Intarcia remains in a strong fiscal position, with excellent long-term shareholders. The Company’s current Series EE equity financing has raised over $600M through September 2017. In addition, the Company has multiple near-term milestones expected from its ex-US collaboration.
For additional updates regarding recent clinical trials data for ITCA 650, pipeline progress, and changes recently made to Intarcia’s Board of Directors please visit the company’s website.
About Intarcia Therapeutics, Inc.
Intarcia Therapeutics, Inc. is a biopharmaceutical company developing therapies to enhance treatment and prevention outcomes by optimizing and improving the efficacy, continuous administration and tolerability of drug therapies.
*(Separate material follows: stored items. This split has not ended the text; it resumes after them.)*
-- ==== Sys2Proof/Machine/Calibration.lean ====
section
/-! DEFINITION. The calibration software (`45_host_calibration.md`): host programs over the setters and the probes, no
operation of the table (log entry 26). They see the hardware only as pass or fail. -/

namespace Sys2Proof.Machine

/-! ## The table (R281, R282) -/

/-- `clear()`. -/
def tableClear (s : State) : State := s.setTable []

/-- `append(p)`: insertion order kept. -/
def tableAppend (p : CalibrationPoint) (s : State) : State := s.setTable (s.table ++ [p])

/-- `remove(i)`. -/
def tableRemove (i : Nat) (s : State) : State := s.setTable (s.table.eraseIdx i)

/-- Ids `k, k+1, ...` given in order. -/
def renumber : Nat → List CalibrationPoint → List CalibrationPoint
  | _, [] => []
  | k, p :: ps => { p with id := k } :: renumber (k + 1) ps

/-- `finalize()`: ids dense and unique. -/
def tableFinalize (s : State) : State := s.setTable (renumber 0 s.table)

/-- The later point only where it is strictly faster: the first of equals stays (R282). -/
def fasterOf (best : Option CalibrationPoint) (p : CalibrationPoint) : Option CalibrationPoint :=
  match best with
  | none => some p
  | some b => if b.clockFrequencyHz < p.clockFrequencyHz then some p else some b

/-- `getItemByMaxFrequency()` (R282); none on an empty table. -/
def getItemByMaxFrequency (items : List CalibrationPoint) : Option CalibrationPoint := items.foldl fasterOf none

/-! ## The frequency laws and derived figures -/

/-- `clockFrequencyHz` on MMIO (`60_exceptions.md` R323). -/
def mmioHz (c : Config) (div : Nat) : Nat := tckHz c.baseClockHz div

/-- `clockFrequencyHz` on USB (R324). -/
def usbHz (c : Config) (div : Nat) : Nat := tckHz c.usbBaseClockHz div

/-- `eyeWidthPercent`, under the reading `periodInDelayUnits = (div + 1) * 2`, as an exact fraction (R293). -/
def eyeWidth (count div : Nat) : Fraction := { num := count * 100, den := (div + 1) * 2 }

/-! ## One point (R284, R299) -/

/-- Sets an operating point: the divisor, then the timing parameter (R299, R357). -/
def applyPoint (div tp : Nat) (s : State) : Res Unit :=
  (setClockDivisor div s).bind fun _ s1 => setTimingParam tp s1

/-- The timing parameter a stored value stands for (R281). -/
def TimingValue.param : TimingValue → Nat
  | .delay d => d
  | .edge e => e.toNat

/-- `Probe(div, d)`: by the reference idcode, or by a free 32-bit value through BYPASS (R284). -/
def probePoint (byIdcode : Bool) (div tp : Nat) (s : State) : Res Bool :=
  (applyPoint div tp s).bind fun _ s1 =>
    if byIdcode then
      (needIdentity s1).bind fun d s2 =>
      (probeIdcode s2).bind fun w s3 => .ok (decide (w = d.idcode)) s3
    else
      let r := Config.freeWord s1.draws 0
      (probeBypassVec [r] (s1.setDraws (s1.draws + 1))).bind fun ws s2 => .ok (decide (ws = [r])) s2

/-! ## The MMIO calibrator (R283 to R293) -/

/-- The choices the spec leaves to whoever runs the MMIO calibrator (R283, R284, R291, R301). -/
structure MmioCalibration where
  hysteresis : Nat
  startAtHalf : Bool
  byIdcode : Bool
  withEyeWidth : Bool
  hardenPasses : Option Nat
  quickStop : Option Nat
deriving DecidableEq, Repr

/-- The window being recorded in the inner sweep (R285, R288). -/
structure Window where
  recording : Bool
  run : Nat
  start : Nat
  count : Nat
  ended : Bool
deriving DecidableEq, Repr

/-- No pass seen yet. -/
def Window.empty : Window := { recording := false, run := 0, start := 0, count := 0, ended := false }

/-- One delay's result enters the window (R288): recording begins after `max(h, 1)` passes in a row, its start
backdated to the first of them; a fail ends a recording, or drops a run too short. -/
def Window.push (h d : Nat) (ok : Bool) (w : Window) : Window :=
  if ok then
    let run := w.run + 1
    if !w.recording && decide (max h 1 ≤ run) then
      { w with run := run, recording := true, start := d - (run - 1), count := run }
    else if w.recording then { w with run := run, count := run }
    else { w with run := run }
  else if w.recording then { w with ended := true }
  else { w with run := 0 }

/-- The inner sweep over the delays (R285). That it stops probing once its window has ended is the model's DESIGN CHOICE
(log entry 42): R285 and R288 leave it to the implementation. -/
def innerSweep (k : MmioCalibration) (div : Nat) : List Nat → Window → State → Res Window
  | [], w, s => .ok w s
  | d :: ds, w, s =>
    if w.ended then .ok w s
    else (probePoint k.byIdcode div d s).bind fun ok s1 => innerSweep k div ds (w.push k.hysteresis d ok) s1

/-- The delays of the inner sweep: from the starting offset up to DELAY_MAX (R283). -/
def delaysFrom (k : MmioCalibration) (delayMax div : Nat) : List Nat :=
  (List.range (delayMax + 1)).filter fun d => decide ((if k.startAtHalf then div / 2 else 0) ≤ d)

/-- The acceptance gate (R286). -/
def Window.accepted (w : Window) (div : Nat) : Bool := w.recording && decide (div / 2 ≤ w.count)

/-- The point an accepted window appends (R286, R288). -/
def Window.point (k : MmioCalibration) (c : Config) (id div : Nat) (w : Window) : CalibrationPoint :=
  { id := id
    clockDivisor := div
    clockDelayOrEdge := .delay w.start
    clockFrequencyHz := mmioHz c div
    validPointCount := w.count
    eyeWidthPercent := if k.withEyeWidth then some (eyeWidth w.count div) else none }

/-- The outer sweep, low frequency first; it ends at the first divisor without an accepted window (R287, R313). -/
def outerSweep (k : MmioCalibration) : List Nat → State → Res Unit
  | [], s => .ok () s
  | div :: divs, s =>
    (innerSweep k div (delaysFrom k s.cfg.delayMax div) Window.empty s).bind fun w s1 =>
      if w.accepted div then outerSweep k divs (tableAppend (w.point k s1.cfg s1.table.length div) s1)
      else raise .calibrationEmpty s1

/-- WalkingOne, WalkingZero and GrowingZero (R292). -/
def walkingOne : List Word := (List.range 32).map fun k => 1#32 <<< k
/-- WalkingZero (R292). -/
def walkingZero : List Word := (List.range 32).map fun k => ~~~(1#32 <<< k)
/-- GrowingZero (R292). -/
def growingZero : List Word := (List.range 32).map fun k => 0xFFFFFFFF#32 <<< (k + 1)

/-- Replays patterns until one comes back different (R291). -/
def replayPatterns : List (List Word) → State → Res Bool
  | [], s => .ok true s
  | pat :: pats, s =>
    (probeBypassVec pat s).bind fun ws s1 => if ws = pat then replayPatterns pats s1 else .ok false s1

/-- The patterns of a candidate: the three, once for each pass (R291). -/
def hardenPatterns (passes : Nat) : List (List Word) :=
  (List.replicate passes [walkingZero, growingZero, walkingOne]).flatten

/-- Tries candidates in table order, at most the quick-mode count of them, and answers those to keep; a mismatch raises
HardeningRejected (R291, R314). -/
def hardenItems (passes : Nat) : Option Nat → List CalibrationPoint → State → Res (List CalibrationPoint)
  | _, [], s => .ok [] s
  | some 0, ps, s => .ok ps s
  | cap, p :: ps, s =>
    (applyPoint p.clockDivisor p.clockDelayOrEdge.param s).bind fun _ s1 =>
    (replayPatterns (hardenPatterns passes) s1).bind fun good s2 =>
      (if good then .ok () s2 else raise .hardeningRejected s2).bind fun _ s3 =>
      (hardenItems passes (cap.map fun k => k - 1) ps s3).bind fun kept s4 =>
        .ok (if good then p :: kept else kept) s4

/-- `Harden(table)` (R291). -/
def harden (passes : Nat) (quickStop : Option Nat) (s : State) : Res Unit :=
  (hardenItems passes quickStop s.table s).bind fun kept s1 => .ok () (s1.setTable kept)

/-- The optional hardening phase (R288, R291). -/
def hardenIf (passes : Option Nat) (quickStop : Option Nat) (s : State) : Res Unit :=
  match passes with
  | none => .ok () s
  | some k => harden k quickStop s

/-- `CalibrateMmio` (R288), on the MMIO backend (R280). -/
def calibrateMmio (k : MmioCalibration) (s : State) : Res (List CalibrationPoint) :=
  (needMmio s).bind fun _ s0 =>
  (outerSweep k (List.range (s0.cfg.divMax + 1)).reverse (tableClear s0)).bind fun _ s1 =>
    (hardenIf k.hardenPasses k.quickStop s1).bind fun _ s2 =>
      .ok (tableFinalize s2).table (tableFinalize s2)

/-! ## The USB calibrator (R295, R296) -/

/-- The exact frequency of a divisor lies within the bounds (R296, before any truncation). -/
def usbWithin (c : Config) (minFreq maxFreq div : Nat) : Bool :=
  decide (minFreq * ((div + 1) * 2) ≤ c.usbBaseClockHz) && decide (c.usbBaseClockHz ≤ maxFreq * ((div + 1) * 2))

/-- `UsbDivisorRange` (R296): every divisor whose frequency lies within the bounds, the largest first. -/
def usbDivisors (c : Config) (minFreq maxFreq : Nat) : List Nat :=
  ((List.range (c.usbDivMax + 1)).filter (usbWithin c minFreq maxFreq)).reverse

/-- The idcode probe repeated: every repetition matches the reference, or the combination fails (R295). -/
def repeatIdcode : Nat → State → Res Bool
  | 0, s => .ok true s
  | k + 1, s =>
    (needIdentity s).bind fun d s1 =>
    (probeIdcode s1).bind fun w s2 => if w = d.idcode then repeatIdcode k s2 else .ok false s2

/-- One combination of the USB sweep (R295); `validPointCount` is free. -/
def usbCombination (loop div : Nat) (edge : Bool) (s : State) : Res Unit :=
  (applyPoint div edge.toNat s).bind fun _ s1 =>
  (repeatIdcode loop s1).bind fun ok s2 =>
    if ok then
      .ok () ((tableAppend
        { id := s2.table.length
          clockDivisor := div
          clockDelayOrEdge := .edge edge
          clockFrequencyHz := usbHz s2.cfg div
          validPointCount := Config.freeCount s2.draws
          eyeWidthPercent := none } s2).setDraws (s2.draws + 1))
    else .ok () s2

/-- The USB sweep over its combinations (R295). -/
def usbSweep (loop : Nat) : List (Nat × Bool) → State → Res Unit
  | [], s => .ok () s
  | (div, e) :: rest, s => (usbCombination loop div e s).bind fun _ s1 => usbSweep loop rest s1

/-- The choices the spec leaves to whoever runs the USB calibrator (R295, R301). -/
structure UsbCalibration where
  minFreq : Nat
  maxFreq : Nat
  loop : Nat
  bothEdges : Bool
deriving DecidableEq, Repr

/-- `CalibrateUsb` (R295), on the USB backend (R280). -/
def calibrateUsb (k : UsbCalibration) (s : State) : Res (List CalibrationPoint) :=
  (needUsb s).bind fun _ s0 =>
    let edges := if k.bothEdges then [false, true] else [s0.usbHost.edge]
    let points := (usbDivisors s0.cfg k.minFreq k.maxFreq).flatMap fun div => edges.map fun e => (div, e)
    (usbSweep k.loop points (tableClear s0)).bind fun _ s1 => .ok (tableFinalize s1).table (tableFinalize s1)

/-! ## The clock calibrator (R280) -/

/-- `ClockCalibrator`: which variant runs follows the backend (R280). -/
def calibrate (m : MmioCalibration) (u : UsbCalibration) (s : State) : Res (List CalibrationPoint) :=
  (needHandle s).bind fun h s1 =>
    match h with
    | .mmio _ => calibrateMmio m s1
    | .usb _ => calibrateUsb u s1

end Sys2Proof.Machine
end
Delivering medicines just once- or twice yearly to prevent and/or chronically treat diseases holds potential to improve outcomes by improving effectiveness over time and by addressing real-world unmet needs around poor patient adherence and persistence rates that are high in the majority of chronic diseases. Intarcia is investigating multiple therapies, including combination therapies, for chronic diseases leveraging the convergence of novel medicines and the proprietary Medici Drug Delivery System™. Intarcia is developing a strong pipeline in important therapeutic areas, including: diabetes, obesity, autoimmune diseases, HIV, and other serious disorders.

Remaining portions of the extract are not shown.